▶ [Activity]
Lines before the one containing "def output (k" are left out; copy that line and every later line through the end of the data exactly.
======== Exercise data ========
-- ==== Sys2Proof/Machine/Quadrature.lean ====
section
/-! DEFINITION. The quadrature decoder, EDGE and OVF (spec/41_quadrature_decoder.md R89 to R97). -/

namespace Sys2Proof.Machine

/-- The edge is Forward: phase B's level against the channel's wiring polarity (R90). -/
def edgeForward (k : ChannelConfig) (b : Bool) : Bool := b == k.qdBHighFwd

/-- One count in the edge's direction, saturating at the i32 range (R89, R91). -/
def countEdge (k : ChannelConfig) (b : Bool) (c : Channel) : Channel :=
  if edgeForward k b then { c with qdir := .forward, pos := u32 (min (s32 c.pos + 1) 2147483647) }
  else { c with qdir := .reverse, pos := u32 (max (s32 c.pos - 1) (-2147483648)) }

/-- The timestamp buffer's rotation, on a channel that has one (R92). -/
def stampEdge (k : ChannelConfig) (cap : Capture) (ovf : BitVec 8) (c : Channel) : Channel :=
  if k.tsEnable then { c with edge1 := c.edge2, edge2 := ⟨cap, ovf⟩ } else c

/-- `EDGE(m, b, cap)` (R89). -/
def edge (k : Config) (m : Chan) (level : Bool) (cap : Capture) (b : Block) : Block :=
  b.setChan m (stampEdge (k.chan m) cap b.ovfCnt (countEdge (k.chan m) level (b.chan m)))

/-- An EDGE operation on channel m (R89, R94). -/
def execEdge (m : Chan) (level : Bool) (cap : Capture) (s : State) : Result :=
  s.finishQuiet (edge s.cfg m level cap s.blk)

/-- EDGE.X (R89). -/
def execEdgeX (level : Bool) (cap : Capture) (s : State) : Result := execEdge .x level cap s

/-- EDGE.YL (R89). -/
def execEdgeYl (level : Bool) (cap : Capture) (s : State) : Result := execEdge .yl level cap s

/-- EDGE.YR (R89). -/
def execEdgeYr (level : Bool) (cap : Capture) (s : State) : Result := execEdge .yr level cap s

/-- `OVF()`: the overflow counter modulo 256 (R97). -/
def overflow (b : Block) : Block := { b with ovfCnt := BitVec.ofNat 8 ((b.ovfCnt.toNat + 1) % 256) }

/-- OVF (R97). -/
def execOvf (s : State) : Result := s.finishQuiet (overflow s.blk)

end Sys2Proof.Machine
end

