-- ==== Sys2Proof/Machine/SlewLimiter.lean ====
section
/-! DEFINITION. `Output`: brake interlock, slew limit and duty map, steps 10 to 12 (spec/44_slew_rate_limiter.md R117 to R124). -/

namespace Sys2Proof.Machine

/-- The affine speed-to-duty map `clamp(offset + tdiv(K * v, DEN), 0, 100)` (R120). -/
def dutyMap (offset : Nat) (slope : Int) (den : Nat) (v : Nat) : Int :=
  clamp ((offset : Int) + tdiv (slope * v) den) 0 100

/-- `Duty(m, dir, v)`; `Output` asks for Forward and Reverse only, and Brake's duty is `DUTY_BRAKE[m]` (R18, R120). -/
def duty (k : ChannelConfig) : Direction → Nat → Int
  | .forward, v => dutyMap k.dutyFwdOffset k.dutyFwdK k.dutyKDen v
  | .reverse, v => dutyMap k.dutyRevOffset k.dutyRevK k.dutyKDen v
  | .brake, _ => k.dutyBrake

/-- The previous direction and the wanted one are opposite drives (R118 b). -/
def opposes : Direction → Direction → Bool
  | .forward, .reverse => true
  | .reverse, .forward => true
  | _, _ => false

/-- The applied speed: at most `SLEW_RATE[m]` above the previous one (R119). -/
def slewedSpeed (k : ChannelConfig) (target : Nat) (c : Channel) : Nat := min target (c.setSpeed.toNat + k.slewRate)

/-- The output commit (R121). -/
def commitOutput (k : ChannelConfig) (want : Direction) (spd : Nat) (c : Channel) : Channel :=
  { c with direction := want, setSpeed := BitVec.ofNat 8 spd, pwmDuty := BitVec.ofInt 8 (duty k want spd) }

/-- `Output(m, want, target)` (R117). -/
def output (k : ChannelConfig) (want : Direction) (target : Nat) (c : Channel) : Channel :=
  if want = .brake then brakeOutputs k c
  else if opposes c.direction want then brakeOutputs k c
  else commitOutput k want (slewedSpeed k target c) c

end Sys2Proof.Machine
end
========
▶ [Solution]
def output (k : ChannelConfig) (want : Direction) (target : Nat) (c : Channel) : Channel :=
  if want = .brake then brakeOutputs k c
  else if opposes c.direction want then brakeOutputs k c
  else commitOutput k want (slewedSpeed k target c) c

end Sys2Proof.Machine
end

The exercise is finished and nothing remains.